### Saved data entries
#####

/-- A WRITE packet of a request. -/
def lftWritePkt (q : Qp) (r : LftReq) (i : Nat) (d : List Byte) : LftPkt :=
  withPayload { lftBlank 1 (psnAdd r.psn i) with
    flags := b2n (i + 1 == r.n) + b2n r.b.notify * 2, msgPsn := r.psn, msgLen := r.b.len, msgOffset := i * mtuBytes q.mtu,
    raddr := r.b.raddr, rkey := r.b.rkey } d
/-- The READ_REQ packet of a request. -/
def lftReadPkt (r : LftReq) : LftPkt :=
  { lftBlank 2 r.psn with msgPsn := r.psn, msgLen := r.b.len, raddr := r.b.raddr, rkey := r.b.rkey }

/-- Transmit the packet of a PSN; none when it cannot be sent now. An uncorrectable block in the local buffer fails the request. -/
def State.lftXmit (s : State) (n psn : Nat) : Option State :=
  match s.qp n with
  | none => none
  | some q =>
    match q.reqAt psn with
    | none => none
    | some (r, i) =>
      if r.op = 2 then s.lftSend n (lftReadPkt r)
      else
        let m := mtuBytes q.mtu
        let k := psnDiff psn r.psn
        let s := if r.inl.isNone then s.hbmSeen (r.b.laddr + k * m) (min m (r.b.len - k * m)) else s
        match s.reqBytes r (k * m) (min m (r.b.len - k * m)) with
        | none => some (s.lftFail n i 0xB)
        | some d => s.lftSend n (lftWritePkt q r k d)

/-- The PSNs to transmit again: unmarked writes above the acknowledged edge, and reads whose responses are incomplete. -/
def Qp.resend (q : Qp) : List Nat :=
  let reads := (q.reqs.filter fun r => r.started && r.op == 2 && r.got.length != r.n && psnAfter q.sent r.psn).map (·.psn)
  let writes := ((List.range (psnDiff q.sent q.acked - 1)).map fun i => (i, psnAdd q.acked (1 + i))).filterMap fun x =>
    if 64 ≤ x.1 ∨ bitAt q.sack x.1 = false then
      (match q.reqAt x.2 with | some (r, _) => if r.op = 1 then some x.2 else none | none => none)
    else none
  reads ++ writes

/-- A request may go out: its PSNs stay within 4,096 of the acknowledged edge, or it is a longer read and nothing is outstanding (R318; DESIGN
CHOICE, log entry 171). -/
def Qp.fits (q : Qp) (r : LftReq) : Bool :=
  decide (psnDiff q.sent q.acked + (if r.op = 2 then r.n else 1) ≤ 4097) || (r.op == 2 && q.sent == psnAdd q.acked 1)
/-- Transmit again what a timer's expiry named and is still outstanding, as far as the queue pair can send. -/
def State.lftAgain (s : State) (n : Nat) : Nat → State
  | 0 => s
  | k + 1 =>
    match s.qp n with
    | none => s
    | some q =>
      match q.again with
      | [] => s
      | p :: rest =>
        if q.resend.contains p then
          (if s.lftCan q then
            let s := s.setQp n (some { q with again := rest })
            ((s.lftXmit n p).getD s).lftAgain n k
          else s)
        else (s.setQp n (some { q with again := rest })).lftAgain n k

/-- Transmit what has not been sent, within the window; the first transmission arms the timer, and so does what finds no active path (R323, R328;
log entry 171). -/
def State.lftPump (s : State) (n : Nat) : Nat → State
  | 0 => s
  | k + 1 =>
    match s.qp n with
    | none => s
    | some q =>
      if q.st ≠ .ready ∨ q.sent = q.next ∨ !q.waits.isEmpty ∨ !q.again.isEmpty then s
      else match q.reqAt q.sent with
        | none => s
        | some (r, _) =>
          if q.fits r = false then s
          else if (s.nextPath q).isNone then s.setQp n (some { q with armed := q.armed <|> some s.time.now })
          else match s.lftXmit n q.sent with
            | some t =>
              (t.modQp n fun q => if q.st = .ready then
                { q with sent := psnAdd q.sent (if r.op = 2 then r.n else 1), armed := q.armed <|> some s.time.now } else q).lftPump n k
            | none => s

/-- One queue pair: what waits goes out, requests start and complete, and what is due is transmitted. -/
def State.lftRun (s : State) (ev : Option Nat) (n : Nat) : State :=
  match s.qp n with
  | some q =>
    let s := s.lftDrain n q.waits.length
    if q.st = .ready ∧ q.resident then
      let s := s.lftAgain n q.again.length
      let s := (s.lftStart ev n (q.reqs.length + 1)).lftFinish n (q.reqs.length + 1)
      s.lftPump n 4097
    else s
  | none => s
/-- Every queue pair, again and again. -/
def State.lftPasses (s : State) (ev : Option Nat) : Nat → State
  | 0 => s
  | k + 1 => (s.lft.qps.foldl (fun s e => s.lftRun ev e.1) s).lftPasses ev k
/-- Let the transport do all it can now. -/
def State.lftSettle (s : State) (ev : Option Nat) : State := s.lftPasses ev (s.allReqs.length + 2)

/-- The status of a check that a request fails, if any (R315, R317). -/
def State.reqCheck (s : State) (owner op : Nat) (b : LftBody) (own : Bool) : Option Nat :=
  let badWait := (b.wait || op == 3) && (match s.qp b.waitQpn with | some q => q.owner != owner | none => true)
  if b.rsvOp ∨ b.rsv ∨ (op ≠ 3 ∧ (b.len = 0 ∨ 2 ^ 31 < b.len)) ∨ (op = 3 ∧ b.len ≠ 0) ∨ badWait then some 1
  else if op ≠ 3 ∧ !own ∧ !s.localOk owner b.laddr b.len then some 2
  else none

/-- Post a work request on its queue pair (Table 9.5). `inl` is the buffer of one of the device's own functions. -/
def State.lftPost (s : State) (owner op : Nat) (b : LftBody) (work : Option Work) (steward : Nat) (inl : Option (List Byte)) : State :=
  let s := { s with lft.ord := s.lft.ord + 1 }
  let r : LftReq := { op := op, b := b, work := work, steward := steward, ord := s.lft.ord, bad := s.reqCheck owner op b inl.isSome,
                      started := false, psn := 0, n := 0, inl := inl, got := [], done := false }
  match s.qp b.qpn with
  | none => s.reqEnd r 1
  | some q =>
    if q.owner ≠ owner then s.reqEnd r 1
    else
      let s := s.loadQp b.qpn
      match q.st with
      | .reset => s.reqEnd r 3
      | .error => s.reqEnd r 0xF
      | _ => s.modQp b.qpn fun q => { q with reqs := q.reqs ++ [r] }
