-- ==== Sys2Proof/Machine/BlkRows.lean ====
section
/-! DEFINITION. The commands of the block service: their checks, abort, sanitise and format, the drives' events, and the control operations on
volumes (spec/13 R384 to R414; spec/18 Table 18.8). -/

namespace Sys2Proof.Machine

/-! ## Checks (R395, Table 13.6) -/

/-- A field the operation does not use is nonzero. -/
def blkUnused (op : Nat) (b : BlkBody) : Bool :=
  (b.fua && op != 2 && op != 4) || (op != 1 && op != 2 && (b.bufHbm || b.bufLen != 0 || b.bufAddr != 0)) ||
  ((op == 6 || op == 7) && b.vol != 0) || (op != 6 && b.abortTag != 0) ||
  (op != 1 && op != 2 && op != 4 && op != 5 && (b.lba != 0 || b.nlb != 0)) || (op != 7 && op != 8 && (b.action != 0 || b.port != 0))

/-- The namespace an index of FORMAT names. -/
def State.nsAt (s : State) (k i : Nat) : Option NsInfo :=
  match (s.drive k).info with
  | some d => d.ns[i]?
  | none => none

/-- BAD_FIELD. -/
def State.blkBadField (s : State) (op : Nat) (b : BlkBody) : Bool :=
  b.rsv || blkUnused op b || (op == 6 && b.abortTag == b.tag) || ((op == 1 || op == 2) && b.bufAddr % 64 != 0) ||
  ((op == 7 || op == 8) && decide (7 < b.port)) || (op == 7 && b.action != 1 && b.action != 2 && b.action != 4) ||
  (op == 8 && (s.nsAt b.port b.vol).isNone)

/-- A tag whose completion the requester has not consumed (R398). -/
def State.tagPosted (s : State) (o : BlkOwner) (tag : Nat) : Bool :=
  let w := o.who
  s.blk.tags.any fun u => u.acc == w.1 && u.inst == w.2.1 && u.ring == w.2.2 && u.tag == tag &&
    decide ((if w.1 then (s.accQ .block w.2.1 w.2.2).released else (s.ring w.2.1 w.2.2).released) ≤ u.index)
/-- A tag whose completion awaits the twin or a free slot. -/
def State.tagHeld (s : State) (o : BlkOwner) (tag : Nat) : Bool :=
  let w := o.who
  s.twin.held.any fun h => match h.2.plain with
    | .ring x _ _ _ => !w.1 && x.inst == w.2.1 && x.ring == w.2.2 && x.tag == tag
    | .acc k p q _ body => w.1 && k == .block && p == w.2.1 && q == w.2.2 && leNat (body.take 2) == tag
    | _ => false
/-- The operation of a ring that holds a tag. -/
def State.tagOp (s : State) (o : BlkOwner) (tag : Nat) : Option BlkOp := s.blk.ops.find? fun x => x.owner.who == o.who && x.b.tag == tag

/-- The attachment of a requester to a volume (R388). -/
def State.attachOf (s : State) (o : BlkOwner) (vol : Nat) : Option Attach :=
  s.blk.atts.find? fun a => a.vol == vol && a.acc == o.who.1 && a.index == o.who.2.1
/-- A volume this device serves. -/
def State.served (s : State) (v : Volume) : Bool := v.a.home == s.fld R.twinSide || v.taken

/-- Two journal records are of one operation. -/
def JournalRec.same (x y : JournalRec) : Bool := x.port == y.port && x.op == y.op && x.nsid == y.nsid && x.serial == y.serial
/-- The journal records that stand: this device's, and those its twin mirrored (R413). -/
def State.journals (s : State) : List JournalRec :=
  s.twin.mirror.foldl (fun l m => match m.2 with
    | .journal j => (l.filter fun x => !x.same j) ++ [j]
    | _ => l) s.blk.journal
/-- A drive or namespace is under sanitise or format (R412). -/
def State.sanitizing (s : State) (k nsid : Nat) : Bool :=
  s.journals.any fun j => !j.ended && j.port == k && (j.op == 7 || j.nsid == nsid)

#####

### BRIEF
Among the lines above, the ones holding the word "msgLen" must be counted; only that count is to be given.

### EXERCISE OUTPUT
2